契約手続きが完了した後、大谷は涼に翌日の入金手続きについて相談を持ちかけた。

「明日中には入金を完了させるつもりです。手続きについても、不安な点があればご連絡いたします」

涼はうなずき、「ご連絡をいただき次第、すぐに確認を進めますのでご安心ください」と返した。大谷の信頼が揺らがないよう、丁寧で誠実な対応を心がけていた。

会合が終わりに近づくにつれ、怜が微笑みながら「本当におめでとうございます、大谷さん。私もこの投資が大谷さんに素晴らしい未来をもたらしてくれると信じています」と声をかけた。その言葉に、大谷の顔には感謝と喜びがにじみ出ていた。
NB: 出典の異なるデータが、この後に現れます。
-- ==== Sys2Proof/Machine/Reliability.lean ====
section
/-!
DEFINITION. Checking, preflight, heartbeat, the reset ladder and the crash dump (R387 to R404), with the reset of the whole
module (Table RL-7).
-/
namespace Sys2Proof.Machine

/-! ## Poison reports (R388, R389) -/

/-- The role of the strand's rank. -/
def State.roleAt (s : State) (u : Nat) : Option RoleImg :=
  (s.boundPlan (s.strandJob u)).bind fun p => (p.rankRole (s.strand u).rank).map Prod.fst

/-- KIND of the allocation that SRAM offset `o` lies in, for the strand whose page it is; 0 where none. -/
def State.allocKind (s : State) (u o : Nat) : Nat :=
  match (s.roleAt u).bind fun r => r.allocs.find? fun a => decide (a.off ≤ o) && decide (o < a.off + a.len) with
  | some a => a.kind
  | none => 0

/-- READY handles of a job with a block at offset `o` of the KV_POOL of rank `k`. -/
def State.handlesAt (s : State) (j k o : Nat) : List Nat :=
  match (s.job j).pools.find? fun x => x.1 == 4 && x.2.1 == k with
  | none => []
  | some x => (s.prefixes.map Prod.fst).filter fun e =>
      s.reg (Od.PREFIX_STATE e) == 2 && s.reg (Od.PREFIX_JOB e) == j &&
        (blocksOf (Store.get Prefix.new s.prefixes e).runs).any fun b =>
          decide (x.2.2.1 + Config.kvPlace j k b ≤ o) && decide (o < x.2.2.1 + Config.kvPlace j k b + Config.kvShare j k)

/-- Adapter generations of a job with offset `o` of the ADAPTER_POOL of rank `k`: entry and generation. -/
def State.gensAt (s : State) (j k o : Nat) : List (Nat × AdGen) :=
  match (s.job j).pools.find? fun x => x.1 == 5 && x.2.1 == k with
  | none => []
  | some x => (s.adapters.map Prod.fst).flatMap fun e =>
      if s.reg (Od.AD_JOB e) = j then
        ((Store.get Adapter.new s.adapters e).gens.filter fun (g : AdGen) =>
          decide (x.2.2.1 + g.off ≤ o) && decide (o < x.2.2.1 + g.off + g.perRank)).map fun g => (e, g)
      else []

/-- POISON_REPORT of word `w` of a cluster after a failed re-read in bank `bank`: the record, and what Table RL-2 ends. -/
def execPoisonReport (c : ClusterId) (w : Fin 655360) (bank : Fin 80) (s : State) : Out :=
  let n := c.num
  let o := 4 * w.val
  if s.sramParity.mem (wordAt n o) = false then .next s
  else
    let g := s.page n (o / 4096)
    let u := 2 * n + g.strand
    let j := if g.valid then s.strandJob u else 0
    let k := (s.strand u).rank
    let kind := if j = 0 then 0 else s.allocKind u o
    let s := s.clFault 1 n bank.val o (leBytes 1 j ++ leBytes 2 (if g.valid then g.tenant else 0) ++ leBytes 1 kind)
    if j = 0 then .next s
    else if kind = 1 then .next (s.poisonJob j)
    else if kind = 4 then .next (forAll (s.handlesAt j k o) s fun s e => s.evictPrefix e 4)
    else if kind = 5 then .next (forAll (s.gensAt j k o) s fun s x =>
      let b := beBytes 4 (s.adapterHandle x.1) ++ beBytes 4 x.2.num ++ beBytes 1 c.die.val ++ beBytes 1 c.k.val ++ beBytes 2 0
      (s.event 0x12 (.tenant (s.reg (Od.AD_TENANT x.1))) b).event 0x12 .mgmt b)
    else .next s

/-! ## Preflight (R390 to R393) -/

/-- Ticks left at a place of a cluster where a fragment may start (R390): a declared gap of either strand, an idle gap, or both
strands EMPTY; idle time has no end. -/
def State.gapLeft (s : State) (c place : Nat) : Option Nat :=
  if s.placeHolds c place = false then none
  else if place < 2 then
    (s.strand (2 * c + place)).gap.map fun g => g.2 - s.jobTime (2 * c + place)
  else some 0x100000000

/-- The place where a fragment of `n` ticks starts. -/
def State.fragmentPlace (s : State) (c n : Nat) : Option Nat :=
  (List.range 5).find? fun p => match s.gapLeft c p with
    | some l => decide (n ≤ l)
    | none => false

/-- FRAGMENT_START: the fragment due on a READY cluster starts where it fits; `a`: the array of a SEQUENCER fragment. -/
def execFragmentStart (c : ClusterId) (a : Fin 34) (s : State) : Out :=
  let n := c.num
  let k := s.cluster n
  let x := 34 * n + a.val
  match s.dueFragment n with
  | none => .next s
  | some f =>
    let fit : Bool := f.cls != 7 || ((s.array x).idle && s.arrState x != AS.PROGRAMMING && s.arrState x != AS.RETIRED)
    match s.fragmentPlace n f.ticks with
    | none => .next s
    | some p =>
      if s.reg Od.PREFLIGHT_EN = 1 ∧ s.reg (csObj n) = CS.READY ∧ k.pfRunning = none ∧ s.gated n = false ∧ fit = true ∧
          s.reg Od.MODULE_STATE ≠ MS.LEAVING then
        .next (s.setCluster n { k with
          pfRunning := some ⟨s.now, p, a.val⟩
          pfPack := (s.duePlace n).1
          pfFrag := (s.duePlace n).2
          packs := s.packsOf n
          inRound := true
          roundStart := if k.inRound then k.roundStart else s.now })
      else .next s

/-- The fragment after this one becomes due; after the last one a round is complete. -/
def State.nextFragment (s : State) (c : Nat) : State :=
  let k := s.cluster c
  let l := fragmentOrder (s.packsOf c)
  let i := (l.findIdx? fun e => e == (k.pfPack, k.pfFrag)).getD 0
  let k := { k with pfRunning := none, pfMismatch := false }
  if i + 1 < l.length then
    let e := l.getD (i + 1) (0, 0)
    s.setCluster c { k with pfPack := e.1, pfFrag := e.2 }
  else
    let s := s.setCluster c { k with inRound := false, packs := [], lastRound := s.now, roundLen := s.now - k.roundStart }
    s.setReg Od.ROUND_TICKS_MAX (s.clusters.foldl (fun (m : Nat) (x : Nat × Cluster) => Nat.max m x.2.roundLen) 0)

/-- A cluster is reset and then retired (Table RL-3, R393); its window starts at `start`. -/
def State.resetToRetire (s : State) (c why start : Nat) : State :=
  (s.clusterReset c Code.ORPHANED Br.ORPHANED 0).modCluster c fun k => { k with retireAfterReset := some ⟨why, start⟩ }

/-- The fault action of a fragment class (Table RL-3). -/
def State.fragmentAction (s : State) (c : Nat) (f : Fragment) (arr last : Nat) (rows : Bool) : State :=
  if f.cls = 7 then s.setReg (arObj 0x26 9 (34 * c + arr)) 3
  else if f.cls = 4 ∧ rows = false then s
  else s.resetToRetire c 1 last

/-- FRAGMENT_END: the running fragment's length has passed and its signature is `sig`; `bad`: words whose re-read failed in an
SRAM_READ fragment, `rows`: a bank failed on 3 distinct rows. -/
def execFragmentEnd (c : ClusterId) (sig : Word) (bad : List Nat) (rows : Bool) (s : State) : Out :=
  let n := c.num
  let k := s.cluster n
  match k.pfRunning, s.dueFragment n with
  | some r, some f =>
    if s.now < r.start + f.ticks then .next s
    else
      let s := s.bump Od.FRAGMENTS_RUN 1
      let s := if f.cls = 4 then
          forAll (bad.filter fun w => decide (w < 655360)) s fun s w =>
            { s.bump (clCnt n 2) 1 with sramParity := s.sramParity.insert (wordAt n (4 * w)) }
        else s
      let key := 0x10000 * k.pfPack + k.pfFrag
      if sig.toNat = f.sig then
        .next ((s.modCluster n fun k => { k with pfPassed := Store.set k.pfPassed key s.now }).nextFragment n)
      else if k.pfMismatch = false then .next (s.modCluster n fun k => { k with pfRunning := none, pfMismatch := true })
      else
        let last := Store.get 0 k.pfPassed key
        let s := (s.bump Od.FRAGMENTS_FAILED 1).clFault 0xA n k.pfFrag (k.pfPack + 0x100 * f.cls)
          (leBytes 4 f.sig ++ leBytes 4 sig.toNat)
        let s := s.event 0x15 .mgmt (beBytes 1 c.die.val ++ beBytes 1 c.k.val ++ beBytes 1 k.pfPack ++ beBytes 1 f.cls ++
          beBytes 4 k.pfFrag)
        .next ((s.nextFragment n).fragmentAction n f r.array last rows)
  | _, _ => .next s

/-! ## Holds that last, heartbeat, firmware faults (R395, R396) -/

/-- HOLD_STUCK: one hold of job `j` has lasted HOLD_ALARM_TICKS. -/
def execHoldStuck (j : Nat) (s : State) : Out :=
  match (s.job j).holdStart with
  | none => .next s
  | some t =>
    if (s.job j).alarmed = false ∧ t + s.reg Od.HOLD_ALARM_TICKS ≤ s.now then
      let cause := s.reg (Od.LAST_HOLD_CAUSE j)
      let s := s.fault 0xF 0xFF 0xFF j cause (leBytes 8 t)
      let s := s.event 0x11 .mgmt (beBytes 1 j ++ beBytes 1 cause ++ beBytes 2 0 ++ beBytes 4 (short32 t))
      .next (s.modJob j fun q => { q with alarmed := true })
    else .next s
ラウンジの出口まで見送りに来た涼は、最後に大谷の肩を軽く叩きながら、優しく言った。

「あとはしっかりと見守りますので、何か不安なことがあればいつでもご連絡ください」

大谷は感謝の表情を浮かべ、深々と頭を下げてラウンジを後にした。彼の背中がドアの向こうに消えると、涼と怜は静かに見つめ合い、互いにうなずいて意を通わせた。

次回への準備が整い、彼らは静かにその場を後にした。